Get this "RSA/ECB/OAEPWithSHA-256AndMGF1Padding" combination for ruby-CodePudding

I have this java code for encryption and decryption, which I want to change/convert to Ruby code. I looked up in OpenSSL gem but dint find the "RSA/ECB/OAEPWithSHA-256AndMGF1Padding" combination available for ruby. How do I implement it?
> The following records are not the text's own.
-- ==== Sys2Proof/Machine/Ports.lean ====
section
/-! DEFINITION. The host ports (00_scope.md R7): each operation is one atomic transaction between steps (R6). An operation
that may fail answers a `PortStatus`; one that returns data answers `none` for the result -1. -/

namespace Sys2Proof.Machine

/-- Whether a port operation that may fail succeeded: the result 0 or -1 (R116, R431, R432, R440; for write_memory
and set_page_protection R114, R115 and vector M10; for the success of `set_register` see there). -/
inductive PortStatus where
  | done
  | failed
  deriving DecidableEq, Repr

/-- The number a port operation returns: -1 on failure, and 0 on success. -/
def PortStatus.code : PortStatus → Int
  | .done => 0
  | .failed => -1

/-- An index argument of a port, where it is one of 0..n-1. -/
def portIndex (n : Nat) [NeZero n] (i : Int) : Option (Fin n) :=
  if 0 ≤ i ∧ i < n then some (Fin.ofNat n i.toNat) else none

/-! ### Registers (R42, R47) -/

/-- `get_register(i)` (R42). -/
def getRegister (i : Int) (s : State) : Option Word :=
  (portIndex 16 i).map s.reg

/-- `set_register(i, v)` (R42). DESIGN CHOICE: R42 gives only the result -1 of a failure; that a write which succeeds answers
0 is the model's (log entry 16). -/
def setRegister (i : Int) (v : Word) (s : State) : State × PortStatus :=
  match portIndex 16 i with
  | some r => (s.setReg r v, .done)
  | none => (s, .failed)

/-- `get_pc` (R47). -/
def getPc (s : State) : Word := s.pc

/-- `set_pc` (R47). -/
def setPc (v : Word) (s : State) : State := { s with pc := v }

/-- `get_sp` (R47). -/
def getSp (s : State) : Word := s.sp

/-- `set_sp` (R47). -/
def setSpPort (v : Word) (s : State) : State := { s with sp := v }

/-- `get_fp` (R47). -/
def getFp (s : State) : Word := s.fp

/-- `set_fp` (R47). -/
def setFp (v : Word) (s : State) : State := { s with fp := v }

/-- `get_flags` (R46, R47). -/
def getFlags (s : State) : Word := packFlags s.flags

/-- `set_flags(v)` (R46, R47). -/
def setFlagsPort (v : Word) (s : State) : State := { s with flags := unpackFlags v }

/-! ### Memory (R114 to R116) -/

/-- `read_memory(addr, len)` (R114). -/
def readMemory (addr : Word) (len : Nat) (s : State) : Option (List Byte) :=
  match s.check .read addr len with
  | some _ => none
  | none => some (memReadBytes s.mem addr.toNat len)

/-- A copy of bytes into MEM after the check of its kind. -/
def copyIn (k : AccessKind) (addr : Word) (bytes : List Byte) (s : State) : State × PortStatus :=
  match s.check k addr bytes.length with
  | some _ => (s, .failed)
  | none => (s.setMem (memWriteBytes s.mem addr.toNat bytes), .done)

/-- `write_memory(addr, len, buf)`, with len the length of buf (R114). -/
def writeMemory (addr : Word) (buf : List Byte) (s : State) : State × PortStatus :=
  copyIn .write addr buf s

/-- `load_program(bytes, len, addr)`, with len the length of bytes (R116). -/
def loadProgram (bytes : List Byte) (addr : Word) (s : State) : State × PortStatus :=
  copyIn .load addr bytes s

/-- `get_page_protection(page)` (R115). -/
def getPageProtection (page : Int) (s : State) : Option Byte :=
  (portIndex 256 page).map fun p => s.pages[p]

/-- `set_page_protection(page, bits)` (R115). -/
def setPageProtection (page : Int) (bits : Word) (s : State) : State × PortStatus :=
  match portIndex 256 page with
  | some p => ({ s with pages := s.pages.set p (bits.setWidth 8) }, .done)
  | none => (s, .failed)

/-! ### Interrupts (R430 to R432) -/

/-- `irq_enable(b)` (R430). -/
def irqEnable (b : Bool) (s : State) : State := { s with irqGlobalEnable := b }

/-- `set_handler(irq, addr)` (R431). -/
def setHandler (irq : Int) (addr : Word) (s : State) : State × PortStatus :=
  match portIndex 32 irq with
  | some i => ({ s with vec := s.vec.set i { s.vec[i] with handlerAddr := addr, enabled := true } }, .done)
  | none => (s, .failed)

/-- `trigger(irq)` (R432). -/
def trigger (irq : Int) (s : State) : State × PortStatus :=
  match portIndex 32 irq with
  | some i => ({ s with vec := s.vec.set i { s.vec[i] with pending := true } }, .done)
  | none => (s, .failed)

/-! ### Timer and counters (R447, R448) -/

/-- `get_ticks()` (R447). -/
def getTicks (s : State) : Count := s.ticks

/-- `advance(n)` (R446, R447). -/
def advance (n : Word) (s : State) : State := s.advanceTime n

/-- `get_instruction_count()` (R448). -/
def getInstructionCount (s : State) : Count := s.instructionCount

/-- `get_cycle_count()` (R448). -/
def getCycleCount (s : State) : Count := s.cycleCount

/-! ### Debugger inputs and the break request (R403, R440) -/

/-- `dbg_enable(b)` (R440). -/
def dbgEnable (b : Bool) (s : State) : State := { s with dbgEnabled := b }

/-- `single_step(b)` (R440). -/
def setSingleStep (b : Bool) (s : State) : State := { s with singleStep := b }

/-- `add_breakpoint(a)` (R440). DESIGN CHOICE: for an address that a FULL set already holds, R440's result column does not
say whether 0 or -1 applies; the duplicate is tested first and answers 0 (log entry 15). -/
def addBreakpoint (a : Word) (s : State) : State × PortStatus :=
  if s.breakpoints.contains a then (s, .done)
  else if maxBreakpoints ≤ s.breakpoints.length then (s, .failed)
  else ({ s with breakpoints := s.breakpoints ++ [a] }, .done)

/-- `remove_breakpoint(a)` (R440). -/
def removeBreakpoint (a : Word) (s : State) : State × PortStatus :=
  if s.breakpoints.contains a then ({ s with breakpoints := s.breakpoints.erase a }, .done)
  else (s, .failed)

/-- `clear_breakpoints()` (R440). -/
def clearBreakpoints (s : State) : State := { s with breakpoints := [] }

/-- `break_request`: the host sets the bit (R55, R403). -/
def requestBreak (s : State) : State := { s with breakRequest := true }

/-! ### Reset (R470) -/

/-- `create()` and `init()` for parameters the model accepts; others are refused (R106, R470). -/
def createWith (prm : Params) : Option State :=
  if prm.wf then some (State.created prm).init else none

/-- MEM after a `reset`: zero where RESET_CLEARS_MEMORY holds, otherwise any byte at each address (R470, entry I1). -/
def memoryAfterReset (draw : Nat) : Memory :=
  if Config.resetClearsMemory then [] else memOfBytes (Config.resetByte draw)

/-- `reset()`: `init()` run again on a machine that exists, with the memory bytes a reset leaves (R470, R471). -/
def resetPort (s : State) : State :=
  (s.init.setMem (memoryAfterReset s.draws)).drawn

/-! ### The run port (R412) -/

/-- What `run()` came to within a budget of steps (R412, entry I16). -/
inductive RunOutcome where
  /-- `run` returned this value, leaving this state -/
  | returned (v : Word) (s : State)
  /-- the budget ran out while every step returned Continue -/
  | outOfBudget (s : State)
  deriving DecidableEq, Repr

/-- What `run()` does with a step's result: `none` is another turn of its loop (R412). -/
def runReturns (r : StepResult) (s : State) : Option Word :=
  match r with
  | .continued => none
  | .halted => some s.exitCode
  | .fault => some allOnes
  | .paused => some Config.runPausedValue

/-- `run()` with a budget of steps: no host operation comes between them (R412). A step of this model always answers a next
state with a result; the other answers of `step` leave the budget unused. -/
def run : Nat → State → RunOutcome
  | 0, s => .outOfBudget s
  | budget + 1, s =>
    match step s with
    | .next t =>
      match t.result with
      | some r =>
        match runReturns r t with
        | some v => .returned v t
        | none => run budget t
      | none => .outOfBudget t
    | .fault _ => .outOfBudget s
    | .refused _ => .outOfBudget s

/-- The number that `step()` returns for the latest step (R400). -/
def stepReturnValue (s : State) : Option Word :=
  s.result.map Config.stepResultEncoding

/-- Every host operation that changes the machine, as data (R7). -/
inductive HostOp where
  | setRegister (i : Int) (v : Word)
  | setPc (v : Word)
  | setSp (v : Word)
  | setFp (v : Word)
  | setFlags (v : Word)
  | writeMemory (addr : Word) (buf : List Byte)
  | loadProgram (bytes : List Byte) (addr : Word)
  | setPageProtection (page : Int) (bits : Word)
  | irqEnable (b : Bool)
  | setHandler (irq : Int) (addr : Word)
  | trigger (irq : Int)
  | advance (n : Word)
  | dbgEnable (b : Bool)
  | singleStep (b : Bool)
  | addBreakpoint (a : Word)
  | removeBreakpoint (a : Word)
  | clearBreakpoints
  | breakRequest
  | reset
  deriving DecidableEq, Repr

/-- The state after one host operation (R7). -/
def hostOp (op : HostOp) (s : State) : State :=
  match op with
  | .setRegister i v => (setRegister i v s).1
  | .setPc v => setPc v s
  | .setSp v => setSpPort v s
  | .setFp v => setFp v s
  | .setFlags v => setFlagsPort v s
  | .writeMemory a b => (writeMemory a b s).1
  | .loadProgram b a => (loadProgram b a s).1
  | .setPageProtection p b => (setPageProtection p b s).1
  | .irqEnable b => irqEnable b s
  | .setHandler i a => (setHandler i a s).1
  | .trigger i => (trigger i s).1
  | .advance n => advance n s
  | .dbgEnable b => dbgEnable b s
  | .singleStep b => setSingleStep b s
  | .addBreakpoint a => (addBreakpoint a s).1
  | .removeBreakpoint a => (removeBreakpoint a s).1
  | .clearBreakpoints => clearBreakpoints s
  | .breakRequest => requestBreak s
  | .reset => resetPort s

end Sys2Proof.Machine
end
public class EncryptDecryptService {
    
    public String encryptRequestObject(RequestObject requestObject) throws UnsupportedEncodingException, FileNotFoundException, CertificateException, InvalidKeyException, NoSuchAlgorithmException, NoSuchPaddingException, IllegalBlockSizeException, BadPaddingException {
        PublicKey publicKey = getPublicKey(requestObject.getKeyFilename());
        byte[] message = requestObject.getString().getBytes("UTF-8");
        byte[] secret = encrypt(publicKey, message);
        return Base64.encodeBase64String(secret);
    }
    
    public String decryptRequestObject(RequestObject requestObject) throws UnrecoverableKeyException, KeyStoreException, NoSuchAlgorithmException, CertificateException, IOException, InvalidKeyException, NoSuchPaddingException, IllegalBlockSizeException, BadPaddingException {
        PrivateKey privateKey = getPrivateKey(requestObject.getKeyFilename(), requestObject.getKeyPassword());
        byte[] cipherText = Base64.decodeBase64(requestObject.getString());
        byte[] decrypted = decrypt(privateKey, cipherText);
        return new String(decrypted, "UTF-8");
    }
    
    private PublicKey getPublicKey(String filename) throws FileNotFoundException, CertificateException {
        FileInputStream fin = new FileInputStream(filename);
        CertificateFactory factory = CertificateFactory.getInstance("X.509");
        X509Certificate certificate = (X509Certificate) factory.generateCertificate(fin);
        PublicKey publicKey = certificate.getPublicKey();
        return publicKey;
    }
    
    private PrivateKey getPrivateKey(String filename, String password) throws KeyStoreException, NoSuchAlgorithmException, CertificateException, IOException, UnrecoverableKeyException {
        FileInputStream fin = new FileInputStream(filename);
        KeyStore ks = KeyStore.getInstance("pkcs12");
        ks.load(fin, password.toCharArray());
        String str = ks.aliases().nextElement();
        PrivateKey privateKey = (PrivateKey) ks.getKey(str, password.toCharArray());
        return privateKey;
    }
    
    private byte[] encrypt(PublicKey key, byte[] plainText) throws NoSuchAlgorithmException, NoSuchPaddingException, InvalidKeyException, IllegalBlockSizeException, BadPaddingException {
        Cipher cipher = Cipher.getInstance("RSA/ECB/OAEPWithSHA-256AndMGF1Padding");
        cipher.init(Cipher.ENCRYPT_MODE, key);
        return cipher.doFinal(plainText);
    }
    
    private byte[] decrypt(PrivateKey key, byte[] cipherText) throws NoSuchAlgorithmException, NoSuchPaddingException, InvalidKeyException, IllegalBlockSizeException, BadPaddingException {
        Cipher cipher = Cipher.getInstance("RSA/ECB/OAEPWithSHA-256AndMGF1Padding");
        cipher.init(Cipher.DECRYPT_MODE, key);
        return cipher.doFinal(cipherText);
    }
}

CodePudding user response：

OAEP uses several parameters, including two digests, one for OAEP (i.e. for hashing the OAEP label) and one for the mask generation function (MGF1), see RFC8017, sec. 7.1.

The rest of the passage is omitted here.